Walgreen's Adventures in 'C-Space'

Blog explores "retail pharmaceutical" brand's incursion into convenience

DEERFIELD, Ill. -- The Walgreen Co. "has emerged a leader in the convenience store category," said Jane Genova of The Motley Fool Blog Network. But she asks, can it incorporate convenience into its traditional retail pharmaceutical branding or will it become a retailer with a confusing identity?

If the drug store chain can incorporate convenience, "then it could be the kind of game-changer in the c-space that Wal-Mart had been in general retail. There's even the possibility it could create a new model of the old General Store which housed everything, including gossip. That would make it a Third Place, along with Starbucks, Panera and Whole Foods."

Genova cites a CSP Daily News Poll showing that 63% of responders indicated that the drugstore chain had become more of a threat to c-stores.

Click here for previous CSP Daily News coverage of Walgreen's history of channel blurring. And click here to view a CSPTV tour of Walgreen's new concept store combining "wellness and convenience." Also click here to check out CSP magazine's March 2012 cover feature on the drug store chain.

"That convenience positioning seems part of the platform for how it is navigating this era glutted with retail, ranging from Wal-Mart to Kroger, which fills prescriptions. ... Given that healthcare reform is in play, this retail segment is filled with uncertainty. ...

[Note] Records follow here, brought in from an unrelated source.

-- ==== Sys2Proof/Machine/Frames.lean ====
section
/-! DEFINITION. Frames as bytes (Appendix A): the two CRCs, little-endian fields, the hunt for supervisor frames and the input
buffer (R168, R169), the section-line frame check and the report body (R183). -/

namespace Sys2Proof.Machine

/-! ## Bytes and CRCs -/

/-- A number in `n` bytes, least significant byte first (R181). A number that does not fit gives its low bytes: of the fields sent, only
the lead of R110 can be so large (log entry 38). -/
def leBytes : Nat → Nat → List Byte
  | 0, _ => []
  | n + 1, v => BitVec.ofNat 8 v :: leBytes n (v / 256)

/-- The number that bytes spell, least significant byte first (R181). -/
def leNat : List Byte → Nat
  | [] => 0
  | b :: rest => b.toNat + 256 * leNat rest

/-- One bit of the CRC-16 division, polynomial 1021h, most significant bit first (R168). -/
def crc16Bit (c : Nat) : Nat :=
  if c / 32768 % 2 = 1 then (c * 2 ^^^ 0x1021) % 65536 else c * 2 % 65536

/-- One byte of the CRC-16 (R168). -/
def crc16Byte (c : Nat) (b : Byte) : Nat :=
  crc16Bit (crc16Bit (crc16Bit (crc16Bit (crc16Bit (crc16Bit (crc16Bit (crc16Bit (c ^^^ (b.toNat * 256)))))))))

/-- The CRC-16 of a byte sequence: initial value FFFFh, no final inversion (R168). -/
def crc16 (bytes : List Byte) : Nat := bytes.foldl crc16Byte 0xFFFF

/-- One bit of the CRC-32 division, reflected polynomial EDB88320h (R23). -/
def crc32Bit (c : Nat) : Nat := if c % 2 = 1 then (c / 2) ^^^ 0xEDB88320 else c / 2

/-- One byte of the CRC-32 (R23). -/
def crc32Byte (c : Nat) (b : Byte) : Nat :=
  crc32Bit (crc32Bit (crc32Bit (crc32Bit (crc32Bit (crc32Bit (crc32Bit (crc32Bit (c ^^^ b.toNat))))))))

/-- The CRC-32 of a byte sequence: initial value FFFFFFFFh, final inversion (R23, R185). -/
def crc32 (bytes : List Byte) : Nat := bytes.foldl crc32Byte 0xFFFFFFFF ^^^ 0xFFFFFFFF

/-! ## Replies as bytes -/

/-- The bytes of a field: an absent optional field is all ones; a presence byte precedes a field whose range reaches all
ones (R182). -/
def Field.bytes : Field → List Byte
  | .val n v => leBytes n v
  | .opt n (some v) => leBytes n v
  | .opt n none => List.replicate n 0xFF
  | .pres n (some v) => 1 :: leBytes n v
  | .pres n none => List.replicate (n + 1) 0

/-- The bytes of the fields in order. -/
def fieldsBytes (fs : List Field) : List Byte := fs.flatMap Field.bytes

/-- A supervisor frame around a kind, a tag and a body: start byte, length, kind, tag, body, CRC (R182). -/
def supervisorFrame (kind tag : Byte) (body : List Byte) : List Byte :=
  let covered := leBytes 2 body.length ++ [kind, tag] ++ body
  0xA5 :: covered ++ leBytes 2 (crc16 covered)

/-- A request frame as the host sends it. -/
def Frame.bytes (f : Frame) : List Byte := supervisorFrame f.kind f.tag f.body

/-- A reply as the part sends it: the request's kind with 80h added, its tag, the code and the result fields (R182). That the sum is taken
modulo 256 for an unknown kind of 80h or above is the model's choice (log entry 52). -/
def Reply.bytes (r : Reply) : List Byte :=
  supervisorFrame (r.kind + 0x80) r.tag (BitVec.ofNat 8 r.code.code :: fieldsBytes r.fields)

/-! ## Taking supervisor frames (R168, R169) -/

/-- The number of frames the input buffer holds (R169). -/
def bufferCapacity : Nat := 4

/-- A complete frame goes to the input buffer, or is discarded and counted when the buffer holds 4 (R169). -/
def Link.store (l : Link) (f : Frame) : Link :=
  if l.buffer.length < bufferCapacity then { l with buffer := l.buffer ++ [f] }
  else { l with fullBuffers := satAdd max16 l.fullBuffers 1 }

/-- A frame in progress is abandoned: it adds 1 to the bad-frame count (R168). -/
def Link.abandon (l : Link) : Link := { l with badFrames := satAdd max16 l.badFrames 1 }

/-- What the bytes after a start byte spell: not yet a whole frame, a bad frame, or a frame and the bytes after it. -/
inductive FrameRead
  | more
  | bad
  | frame (f : Frame) (rest : List Byte)
  deriving DecidableEq, Repr

/-- Read the fields that follow a start byte (R168): a length above 512 is bad as soon as it has been read. -/
def readFrame : List Byte → FrameRead
  | l0 :: l1 :: tail =>
    let n := leNat [l0, l1]
    if 512 < n then .bad
    else
      match tail with
      | kind :: tag :: more =>
        if more.length < n + 2 then .more
        else
          let body := more.take n
          if leNat ((more.drop n).take 2) = crc16 (l0 :: l1 :: kind :: tag :: body) then
            .frame { kind, tag, body } (more.drop (n + 2))
          else .bad
      | _ => .more
  | _ => .more

/-- Hunt for frames in the bytes received, resuming after an abandoned frame with the byte that follows its start byte
(R168). `fuel` is at least the number of bytes. -/
def Link.hunt : Nat → List Byte → Link → Link
  | 0, bytes, l => { l with rx := bytes }
  | _, [], l => { l with rx := [] }
  | fuel + 1, b :: rest, l =>
    if b = 0xA5 then
      match readFrame rest with
      | .more => { l with rx := b :: rest }
      | .bad => Link.hunt fuel rest l.abandon
      | .frame f after => Link.hunt fuel after (l.store f)
    else Link.hunt fuel rest l

/-- Bytes arrive on the supervisor line (R168). -/
def Link.receive (l : Link) (bytes : List Byte) : Link :=
  Link.hunt ((l.rx ++ bytes).length + 1) (l.rx ++ bytes) l

/-- No byte has come for 5 ms: the frame in progress is abandoned and the hunt resumes in the bytes after its start byte; a
frame in progress found there has waited as long, and is abandoned in turn (R168, log entry 11). -/
def Link.byteTimeout : Nat → Link → Link
  | 0, l => l
  | fuel + 1, l =>
    match l.rx with
    | [] => l
    | _ :: rest => Link.byteTimeout fuel (Link.hunt (rest.length + 1) rest l.abandon)

/-! ## Section-line frames (R183) -/

/-- Kind bytes of the section line. -/
def kindPoll : Byte := 0x01
/-- COMMAND. -/
def kindCommand : Byte := 0x02
/-- REPORT. -/
def kindReport : Byte := 0x11
/-- ACK. -/
def kindAck : Byte := 0x12
/-- NAK. -/
def kindNak : Byte := 0x13

/-- The bytes of a section-line frame. -/
def SecFrame.bytes (f : SecFrame) : List Byte :=
  let covered := [BitVec.ofNat 8 f.body.length, f.station, f.kind, f.part] ++ f.body
  0x3C :: covered ++ leBytes 2 (crc16 covered)

/-- The part number and part count that a frame's part byte gives. -/
def SecFrame.partNumber (f : SecFrame) : Nat := f.part.toNat / 16
/-- The part count. -/
def SecFrame.partCount (f : SecFrame) : Nat := f.part.toNat % 16

/-- The part byte reads 11h; a REPORT may instead have a part count of 2 or 3 and a part number from 1 to that count. -/
def partByteOk (kind part : Byte) : Bool :=
  part == 0x11 ||
  (kind == kindReport && (part.toNat % 16 == 2 || part.toNat % 16 == 3) &&
    1 ≤ part.toNat / 16 && part.toNat / 16 ≤ part.toNat % 16)

/-- The frame check (R183): a whole frame, right CRC, one of the five kinds, a part byte that fits. -/
def checkFrame : List Byte → Option SecFrame
  | s :: n :: station :: kind :: part :: rest =>
    if s = 0x3C ∧ n.toNat ≤ 200 ∧ rest.length = n.toNat + 2 ∧
        leNat (rest.drop n.toNat) = crc16 (n :: station :: kind :: part :: rest.take n.toNat) ∧
        kind ∈ [kindPoll, kindCommand, kindReport, kindAck, kindNak] ∧ partByteOk kind part = true then
      some { station, kind, part, body := rest.take n.toNat }
    else none
  | _ => none

/-- A POLL frame: an empty body (R183). -/
def pollFrame (station : Nat) : SecFrame := { station := BitVec.ofNat 8 station, kind := kindPoll, part := 0x11, body := [] }

/-- A COMMAND frame: slot, action and target, the target 0 but for THROTTLE (R183). -/
def commandFrame (c : Cmd) : SecFrame :=
  { station := BitVec.ofNat 8 c.station, kind := kindCommand, part := 0x11,
    body := [BitVec.ofNat 8 c.slot, BitVec.ofNat 8 c.action.code, BitVec.ofNat 8 (c.target.getD 0)] }

/-! ## Report bodies (R183) -/

/-- A valve entry of a report: slot, state, and the position byte as it came. -/
structure ValveEntry where
  slot : Nat
  state : ValveState
  raw : Nat
  deriving DecidableEq, Repr

/-- The parts that a report's joined body carries. -/
structure Report where
  detector : Option (Byte × Byte × List Nat)
  meters : Option (List (Nat × Nat))
  valves : Option (List ValveEntry)
  coded : Bool
  traps : Option (List (Nat × Byte × Bool))
  deriving DecidableEq, Repr

/-- Read `k` tag codes of 2 bytes. -/
def readTags : Nat → List Byte → Option (List Nat × List Byte)
  | 0, bs => some ([], bs)
  | k + 1, a :: b :: bs => (readTags k bs).map fun r => (leNat [a, b] :: r.1, r.2)
  | _ + 1, _ => none

/-- Read `k` meter entries: index and raw count in 4 bytes. -/
def readMeters : Nat → List Byte → Option (List (Nat × Nat) × List Byte)
  | 0, bs => some ([], bs)
  | k + 1, i :: a :: b :: c :: d :: bs => (readMeters k bs).map fun r => ((i.toNat, leNat [a, b, c, d]) :: r.1, r.2)
  | _ + 1, _ => none

/-- Read `k` valve entries: slot, state and position; a state above 2 fails. -/
def readValves : Nat → List Byte → Option (List ValveEntry × List Byte)
  | 0, bs => some ([], bs)
  | k + 1, s :: st :: pos :: bs =>
    match ValveState.ofCode st.toNat with
    | none => none
    | some state => (readValves k bs).map fun r => ({ slot := s.toNat, state, raw := pos.toNat } :: r.1, r.2)
  | _ + 1, _ => none

/-- Read `k` trap entries: index, barrel trip counter, and a flags byte whose bit 0 is equalised. -/
def readTraps : Nat → List Byte → Option (List (Nat × Byte × Bool) × List Byte)
  | 0, bs => some ([], bs)
  | k + 1, i :: c :: f :: bs => (readTraps k bs).map fun r => ((i.toNat, c, f.getLsbD 0) :: r.1, r.2)
  | _ + 1, _ => none

/-- The detector part: trip counter, tag-read counter, k of at most 4, then k codes. -/
def readDetector : List Byte → Option ((Byte × Byte × List Nat) × List Byte)
  | t :: g :: k :: bs => if k.toNat ≤ 4 then (readTags k.toNat bs).map fun r => ((t, g, r.1), r.2) else none
  | _ => none

/-- A part of entries preceded by their number. -/
def readCounted {α : Type} (rd : Nat → List Byte → Option (List α × List Byte)) : List Byte → Option (List α × List Byte)
  | n :: bs => rd n.toNat bs
  | [] => none

/-- A part read only when its bit of the present byte is set. -/
def readIf {α : Type} (b : Bool) (rd : List Byte → Option (α × List Byte)) (bs : List Byte) : Option (Option α × List Byte) :=
  if b then (rd bs).map fun r => (some r.1, r.2) else some (none, bs)

/-- The joined body of a report (R183): none when it does not end exactly where its last present part ends, when k is above
4, or when a state value is above 2. -/
def readReport : List Byte → Option Report
  | [] => none
  | present :: bs => do
    let (detector, bs) ← readIf (present.getLsbD 0) readDetector bs
    let (meters, bs) ← readIf (present.getLsbD 1) (readCounted readMeters) bs
    let (valves, bs) ← readIf (present.getLsbD 2) (readCounted readValves) bs
    let (traps, bs) ← readIf (present.getLsbD 3) (readCounted readTraps) bs
    if bs.isEmpty then some { detector, meters, valves, coded := present.getLsbD 4, traps } else none

end Sys2Proof.Machine
end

"For Walgreen, that "convenience" umbrella covers a continuum of on-the-run food and beverage items, healthcare services such as in-store flu shots, and, of course, no-hassle filling of prescriptions. Can this kind of integration work under one roof? The jury should still be out and it seems to be.

Like most of retail, Walgreen is in transition. Part of the competition remains the traditional drugstore chains like Rite Aid Corp. and CVS Caremark. Since so many of the three are clustered in the same locations, it's a dog fight. As yet, there is no distinct differentiation among the three, at least in the consumer's eyes. Perhaps Walgreen is attempting to accomplish that unique positioning through dominance in convenience. ...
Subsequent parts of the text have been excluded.